### Exercise instructions
Across the records that follow, count each line holding "bringUpFrames", and write only the total.

-------- Records for processing --------

theorem witness_ReadersTouchNoState :
    (∃ t, exec (.setBreak true) (active (port 0 0) [.ok [0x01, 0xC3]]) = .next t) ∧
    waiting.pos.isLife = false ∧ waiting.pos.storesStatus = false ∧
    ∃ t, (advance waiting.pos (active (port 0 0) [done])).state = some t := ⟨⟨_, rfl⟩, rfl, rfl, _, rfl⟩

theorem witness_CandidateSearch : (1 : Nat) ≤ 1 ∧ (1 : Nat) ≤ 4294967295 := by decide

theorem witness_FactorZeroRejected :
    (0x00B71B01 : U32) ≠ 0 ∧ (candidate 6000000 12000001).factor = 0 ∧ (candidate 6000000 12000000).factor ≠ 0 := by
  decide

theorem witness_synthesis :
    synthesizeRate 921600 = .ok (⟨13, 3, true⟩, 0xF387) ∧ synthesizeRate 9600 = .ok (⟨78, 2, false⟩, 0xB282) ∧
    synthesizeRate 82 = .error .invalidBaudRate := by decide

/-- The statements that ask only for the host's duty: another operation may be in progress. -/
theorem witness_OpenToHost :
    let s := { active (port 0 0) [] with pool := [waiting] }
    s.OpenToHost ∧ State.OpenToHost (at_ .released none [] []) ∧ s.port = some (port 0 0) := by decide

theorem witness_ProgramLineCompletes :
    let s := active (port 0 0) [.fail, done]
    let t := active (port 0 0) [done, .fail]
    s.Undisturbed ∧ s.answers = .fail :: [done] ∧ t.Undisturbed ∧ t.answers = .ok [] :: .fail :: [] := by decide

theorem witness_SetLinesCompletes :
    let s := at_ .reconfiguring (some (port 0x20 0)) [.fail] []
    s.Undisturbed ∧ (s.phase = .active ∨ s.phase = .reconfiguring) ∧ s.port = some (port 0x20 0) ∧
      s.answers = .fail :: [] := by decide

theorem witness_SetLinesIdempotent :
    let s := active (port 0x60 0) []
    s.OpenToHost ∧ (s.phase = .active ∨ s.phase = .reconfiguring) ∧ s.port = some (port 0x60 0) ∧
      ((0x40 : Byte) &&& (s.cfg.rtsBit ||| s.cfg.dtrBit)) &&& ~~~(port 0x60 0).ls.modemControl = 0 := by decide

theorem witness_RaiseLinesCompletes :
    let s := active (port 0x40 0) [done]
    s.Undisturbed ∧ (s.phase = .active ∨ s.phase = .reconfiguring) ∧ s.port = some (port 0x40 0) ∧
      s.answers = done :: [] ∧ (port 0x40 0).ls.modemControl &&& ~~~(s.cfg.rtsBit ||| s.cfg.dtrBit) = 0 := by decide

theorem witness_GetLinesCompletes_and_CarrierPresentCompletes :
    let s := at_ .unconfigured (some (idle 0 0)) [] []
    s.OpenToHost ∧ s.phase ≠ .released ∧ s.port = some (idle 0 0) := by decide

theorem params_ok : params.Ok := by decide

theorem witness_StatusQueryCompletes :
    let s (a : Answer) := active (port 0 0x09) [a]
    (∀ a, (s a).Undisturbed) ∧ (∀ a, (s a).cfg.Ok ∧ (s a).port = some (port 0 0x09) ∧ (s a).answers = a :: []) ∧
    [0xF6#8, 0x00#8].length = params.statusQueryLen ∧ [0xF6#8, 0x00#8][params.statusQueryByte]? = some 0xF6#8 ∧
    [0xF6#8].length < params.statusQueryLen :=
  ⟨fun _ => undisturbed_of_idle rfl rfl, fun _ => ⟨params_ok, rfl, rfl⟩, rfl, rfl, by decide⟩

theorem witness_SetBreakCompletes :
    let s (as : List Answer) := active (port 0 0) as
    (∀ as, (s as).Undisturbed ∧ ((s as).phase = .active ∨ (s as).phase = .reconfiguring)) ∧
    (s [.ok [0x01, 0xC3], .fail]).answers = .ok [0x01, 0xC3] :: .fail :: [] ∧
    (s [.ok [0x01]]).answers = .ok [0x01] :: [] ∧ [0x01#8].length < 2 ∧ (s [.fail]).answers = .fail :: [] :=
  ⟨fun _ => ⟨undisturbed_of_idle rfl rfl, .inl rfl⟩, rfl, rfl, by decide, rfl⟩

theorem witness_BreakRoundTrip :
    let s := active (port 0 0) [.ok [0x01, 0xC3], done, .ok [0x00, 0x83], done]
    s.Undisturbed ∧ (s.phase = .active ∨ s.phase = .reconfiguring) ∧
      s.answers = [.ok [0x01, 0xC3], .ok [], .ok [0x01 &&& ~~~s.cfg.breakBit, 0xC3 &&& ~~~s.cfg.ffTxEn], .ok []] ++ [] ∧
      (0x01 : Byte) &&& s.cfg.breakBit = s.cfg.breakBit ∧ (0xC3 : Byte) &&& s.cfg.ffTxEn = s.cfg.ffTxEn := by decide

theorem witness_NotifyCompletes :
    let s := active (port 0 0) []
    s.slices = [] ∧ s.monitor = none ∧ s.port = some (port 0 0) ∧ (port 0 0).subArmed = true := by decide

theorem witness_MalformedNotifyOnlyRearms :
    let s := active (port 0 0) []
    [0#8, 0#8, 0xF6#8].length < 4 ∧ s.slices = [] ∧ s.monitor = none ∧ s.port = some (port 0 0) ∧
      (port 0 0).subArmed = true := by decide

theorem witness_NothingDeliveredUnarmed :
    { active (port 0 0) [] with monitor := some .rearm }.monitor ≠ none ∧ (at_ .released none [] []).port = none ∧
    (active (idle 0 0) []).port = some (idle 0 0) ∧ (idle 0 0).subArmed = false ∧
    ∃ t, exec .unsubscribe (active (port 0 0) []) = .next t :=
  ⟨by decide, rfl, rfl, rfl, _, rfl⟩

theorem witness_OnlyStatusNibbleMatters :
    let s := active (port 0 0) []
    s.slices = [] ∧ (0x0E : Byte) &&& 0x0F = (0xFE : Byte) &&& 0x0F ∧ s.monitor = none ∧ s.port = some (port 0 0) ∧
      (port 0 0).subArmed = true := by decide

theorem witness_StatusDeltaLaw :
    let ds : List Delivery := [.record [0, 0, 0xF7, 0], .failed, .record [0, 0, 0xF6], .record [0, 4, 0x0F, 0, 0x55]]
    let s := at_ .active (some (port 0 0)) [] (List.replicate 4 true)
    s.slices = [] ∧ s.monitor = none ∧ s.port = some (port 0 0) ∧ (port 0 0).subArmed = true ∧
      (port 0 0).stopRearm = false ∧ s.grants = List.replicate ds.length true ++ [] := by decide

theorem witness_MonitorLeavesCommandAgentAlone :
    (∃ t, exec (.notify .failed) (active (port 0 0) []) = .next t) ∧
    (∃ t, proceedMonitor { active (idle 0 0) [] with monitor := some (.count 0x08 0x08) } = .next t) :=
  ⟨⟨_, rfl⟩, _, rfl⟩

theorem witness_RearmOnlyWhenDue :
    let p := { idle 0 0 with stopRearm := true }
    let s := { active p [] with monitor := some .rearm }
    let armed := { active (port 0 0) [] with monitor := some .rearm }
    let due := { at_ .active (some (idle 0 0)) [] [false] with monitor := some .rearm }
    (s.monitor = some .rearm ∧ s.port = some p ∧ p.stopRearm = true ∧ ∃ t, proceedMonitor s = .next t) ∧
    (armed.port = some (port 0 0) ∧ (port 0 0).stopRearm = false ∧ (port 0 0).subArmed = true) ∧
    (due.port = some (idle 0 0) ∧ (idle 0 0).stopRearm = false ∧ (idle 0 0).subArmed = false) :=
  ⟨⟨rfl, rfl, rfl, _, rfl⟩, ⟨rfl, rfl, rfl⟩, rfl, rfl, rfl⟩

theorem witness_SubscribeAndUnsubscribeComplete :
    (active (port 0 0) []).OpenToHost ∧ (active (port 0 0) []).port = some (port 0 0) ∧ (port 0 0).subArmed = true ∧
    (active (idle 0 0) []).port = some (idle 0 0) ∧ (idle 0 0).subArmed = false ∧ (active (idle 0 0) []).grant = true ∧
    (at_ .active (some (idle 0 0)) [] [false]).grant = false := by decide

theorem witness_ClaimCompletes :
    let s := { at_ .released none [] [] with pool := [storing] }
    s.phase = .released ∧ (∀ t ∈ s.pool, isLifecycle t.op = false) ∧ (active (port 0 0) []).phase ≠ .released := by decide

/-- What the statements about OPEN ask of the state, with these answers and this answer of the subscription service. -/
theorem witness_open (p : Port) (as : List Answer) (gs : List Bool) :
    let s := at_ .unconfigured (some p) as gs
    s.Undisturbed ∧ s.cfg.Ok ∧ s.phase = .unconfigured ∧ (∀ t ∈ s.pool, isLifecycle t.op = false) ∧ s.port = some p ∧
      s.answers = as := ⟨undisturbed_of_idle rfl rfl, params_ok, rfl, (fun _ h => nomatch h), rfl, rfl⟩

theorem witness_OpenCompletes :
    let s := at_ .unconfigured (some (idle 0 0)) (bringUp ++ .ok [0xF6, 0x00] :: []) [true]
    s.Undisturbed ∧ s.cfg.Ok ∧ s.phase = .unconfigured ∧ (∀ t ∈ s.pool, isLifecycle t.op = false) ∧
      s.port = some (idle 0 0) ∧ synthesizeRate (idle 0 0).ls.baudRate = .ok (⟨78, 2, false⟩, 0xB282) ∧
      succeedAll (bringUpFrames 0xB282 (idle 0 0).ls.frameFormat (idle 0 0).ls.modemControl) bringUp = true ∧
      s.answers = bringUp ++ .ok [0xF6, 0x00] :: [] ∧ [0xF6#8, 0x00#8].length = s.cfg.statusQueryLen ∧
      [0xF6#8, 0x00#8][s.cfg.statusQueryByte]? = some 0xF6#8 ∧ ((idle 0 0).subArmed = true ∨ s.grant = true) := by decide

theorem witness_OpenFailsInConfigure :
    let slow := { idle 0 0 with ls := { (idle 0 0).ls with baudRate := 82 } }
    synthesizeRate slow.ls.baudRate = .error .invalidBaudRate ∧
    succeedAll [⟨.toHost, 0x5F, 0, 0, 2⟩, ⟨.toDevice, 0xA1, 0, 0, 0⟩] [.ok [0x31, 0x00], done] = true ∧
    synthesizeRate (idle 0 0).ls.baudRate = .ok (⟨78, 2, false⟩, 0xB282) ∧
    frames = [] ++ ⟨.toHost, 0x5F, 0, 0, 2⟩ :: frames.drop 1 ∧ succeedAll [] [] = true ∧
    Frame.outcome ⟨.toHost, 0x5F, 0, 0, 2⟩ (.ok [0x31]) = .error .deviceProtocolError ∧
    frames = frames.take 4 ++ ⟨.toDevice, 0xA4, 0x00FF, 0, 0⟩ :: [] ∧
    succeedAll (frames.take 4) [.ok [0x31, 0x00], done, done, done] = true ∧
    Frame.outcome ⟨.toDevice, 0xA4, 0x00FF, 0, 0⟩ .fail = .error .transferFailure := by decide

theorem witness_OpenFailsInActivate :
    (idle 0 0).subArmed = false ∧ (port 0 0).subArmed = true ∧
    synthesizeRate (idle 0 0).ls.baudRate = .ok (⟨78, 2, false⟩, 0xB282) ∧
    succeedAll frames bringUp = true ∧ (at_ .unconfigured (some (idle 0 0)) (bringUp ++ []) [false]).grant = false ∧
    (at_ .unconfigured (some (idle 0 0)) (bringUp ++ [.ok [0xF6]]) [true]).grant = true ∧
    [0xF6#8].length < params.statusQueryLen := by decide

theorem witness_ReconfigureCompletes :
    let s := active (port 0 0) [done, done]
    s.Undisturbed ∧ s.phase = .active ∧ (∀ t ∈ s.pool, isLifecycle t.op = false) ∧ s.port = some (port 0 0) ∧
      synthesizeRate 921600 = .ok (⟨13, 3, true⟩, 0xF387) ∧
      synthesizeRate (port 0 0).ls.baudRate = .ok (⟨78, 2, false⟩, 0xB282) ∧ s.answers = .ok [] :: .ok [] :: [] := by
  decide

theorem witness_ReconfigureRollsBack :
    let s := active (port 0 0) [.fail]
    let t := active (port 0 0) [done, .fail]
    s.Undisturbed ∧ s.phase = .active ∧ (∀ t ∈ s.pool, isLifecycle t.op = false) ∧ s.port = some (port 0 0) ∧
      synthesizeRate 82 = .error .invalidBaudRate ∧ s.answers = .fail :: [] ∧ t.answers = .ok [] :: .fail :: [] := by
  decide

theorem witness_ResumeRestoresActive :
    let s := at_ .active (some (port 0 0x08)) (bringUp ++ .ok [0xFE, 0x00] :: []) [false]
    s.Undisturbed ∧ s.cfg.Ok ∧ s.phase = .active ∧ s.pool = [] ∧ s.port = some (port 0 0x08) ∧
      synthesizeRate (port 0 0x08).ls.baudRate = .ok (⟨78, 2, false⟩, 0xB282) ∧
      succeedAll (bringUpFrames 0xB282 (port 0 0x08).ls.frameFormat (port 0 0x08).ls.modemControl) bringUp = true ∧
      s.answers = bringUp ++ .ok [0xFE, 0x00] :: [] ∧ [0xFE#8, 0x00#8].length = s.cfg.statusQueryLen ∧
      [0xFE#8, 0x00#8][s.cfg.statusQueryByte]? = some 0xFE#8 := by decide

theorem witness_ResumeKeepsUnconfigured :
    let s := at_ .unconfigured (some (idle 0 0)) (bringUp ++ []) []
    s.Undisturbed ∧ s.phase = .unconfigured ∧ s.pool = [] ∧ s.port = some (idle 0 0) ∧
      succeedAll frames bringUp = true ∧ s.answers = bringUp ++ [] := by decide

theorem witness_ResumeFails :
    let s := at_ .unconfigured (some (idle 0 0)) ([] ++ .fail :: []) []
    let t := at_ .active (some (port 0 0)) (bringUp ++ .ok [0xFE] :: []) [false]
    s.Undisturbed ∧ (s.phase = .active ∨ s.phase = .unconfigured) ∧ s.pool = [] ∧ s.answers = [] ++ .fail :: [] ∧
    frames = [] ++ ⟨.toHost, 0x5F, 0, 0, 2⟩ :: frames.drop 1 ∧
    Frame.outcome ⟨.toHost, 0x5F, 0, 0, 2⟩ .fail = .error .transferFailure ∧
    t.Undisturbed ∧ t.phase = .active ∧ t.pool = [] ∧ t.answers = bringUp ++ .ok [0xFE] :: [] ∧
    [0xFE#8].length < t.cfg.statusQueryLen := by decide

/-- The clause of ResumeFails about a rejected stored rate. -/
theorem witness_ResumeFails_at_a_rejected_rate :
    let slow := { port 0 0 with ls := { (port 0 0).ls with baudRate := 82 } }
    let s := at_ .active (some slow) ([.ok [0x31, 0x00], done] ++ []) []
    s.Undisturbed ∧ s.phase = .active ∧ s.pool = [] ∧ s.port = some slow ∧
    synthesizeRate slow.ls.baudRate = .error .invalidBaudRate ∧
    succeedAll [⟨.toHost, 0x5F, 0, 0, 2⟩, ⟨.toDevice, 0xA1, 0, 0, 0⟩] [.ok [0x31, 0x00], done] = true ∧
    s.answers = [.ok [0x31, 0x00], done] ++ [] := by decide

theorem witness_ReleaseCompletes :
    let s := active (port 0 0) []
    let handling := { active (idle 0 0) [] with monitor := some .rearm }
    let waits := { active (idle 0 0) [] with pool := [⟨.release, .releaseWait⟩] }
    (s.slices = [] ∧ s.phase = .active ∧ s.pool = [] ∧ s.monitor = none) ∧
    (handling.slices = [] ∧ handling.pool = [] ∧ handling.monitor ≠ none) ∧
    (waits.slices = [] ∧ waits.pool = [⟨.release, .releaseWait⟩] ∧ waits.monitor = none ∧ waits.inbox = []) := by decide

/-- The invariant holds in an active port with an invocation in progress and a notification being handled. -/
theorem witness_Inv : State.Inv { active (idle 0x40 0x08) [done] with pool := [waiting], monitor := some .rearm } where
  params := params_ok
  exists_iff := by decide
  legal := by intro p h; cases h; decide
  handled := by decide
  kinds := by decide
  oneLifecycle := by decide
  fits := by decide
  passing := by decide
  oneTransfer := by decide
  enabled := by decide
  alone := by decide
  releasing := by decide
  noLateQuery := by decide
  replies := by decide

theorem witness_StepKeepsInvariant_and_CountersNeverGoDown :
    ∃ t q, step { active (idle 0x40 0x08) [done] with pool := [waiting], monitor := some .rearm } = .next t ∧
      t.port = some q := ⟨_, _, rfl, rfl⟩

theorem witness_SegmentsFollowPhaseMachine :
    let s := at_ .probing (some (idle 0 0)) [] []
    let pos : Pos := .answered readVersionFrame (.ok [0x31, 0x00]) (.version .openPort)
    (pos.isLife = true ∧ pos.fits s.phase = true ∧ ∃ t, (advance pos s).state = some t ∧ t.phase = .initialized) ∧
    ∃ t, exec .openPort { at_ .unconfigured (some (idle 0 0)) [] [] with slices := 0 :: [] } = .next t ∧
      t.phase = .probing := ⟨⟨rfl, rfl, _, rfl, rfl⟩, _, rfl, rfl⟩

theorem witness_OnlyLineOperationsWriteIntent :
    ∃ t q, step { active (port 0 0) [] with inbox := [.call (.cmd48 ⟨0x0A, 1⟩)] } = .next t ∧ t.port = some q ∧
      q.ls.modemControl ≠ (port 0 0).ls.modemControl := ⟨_, _, rfl, rfl, by decide⟩

theorem witness_SegmentsWriteOnlyTheirField :
    (∃ t q, (advance storing.pos (active (port 0 0) [])).state = some t ∧ t.port = some q ∧
      q.ls.modemStatus ≠ (port 0 0).ls.modemStatus) ∧
    (∃ t q, (advance (.answered (formatFrame 0xDB) done (.secondWrite (.reconfigure 9600 0xDB)))
        (at_ .reconfiguring (some (port 0 0)) [] [])).state = some t ∧ t.port = some q ∧
      q.ls.frameFormat ≠ (port 0 0).ls.frameFormat) ∧
    (∃ t q, (advance (.swapBaud 115200 0xC3) (at_ .reconfiguring (some (port 0 0)) [] [])).state = some t ∧
      t.port = some q ∧ q.ls.baudRate ≠ (port 0 0).ls.baudRate) :=
  ⟨⟨_, _, rfl, rfl, by decide⟩, ⟨_, _, rfl, rfl, by decide⟩, _, _, rfl, rfl, by decide⟩

/-- The invariant holds while RELEASE waits for the handler, and the step does not fault. -/
theorem witness_FaultOnlyAfterDiscard :
    let s := { active (idle 0 0) [] with pool := [⟨.release, .releaseWait⟩], monitor := some (.count 0x08 0x08) }
    s.Inv ∧ ∃ t, step s = .next t :=
  ⟨{ params := params_ok, exists_iff := by decide, legal := (by intro p h; cases h; decide), handled := by decide
     kinds := by decide, oneLifecycle := by decide, fits := by decide, passing := by decide
     oneTransfer := by decide, enabled := by decide, alone := by decide, releasing := by decide
     noLateQuery := by decide, replies := by decide }, _, rfl⟩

--------

### Written answer
2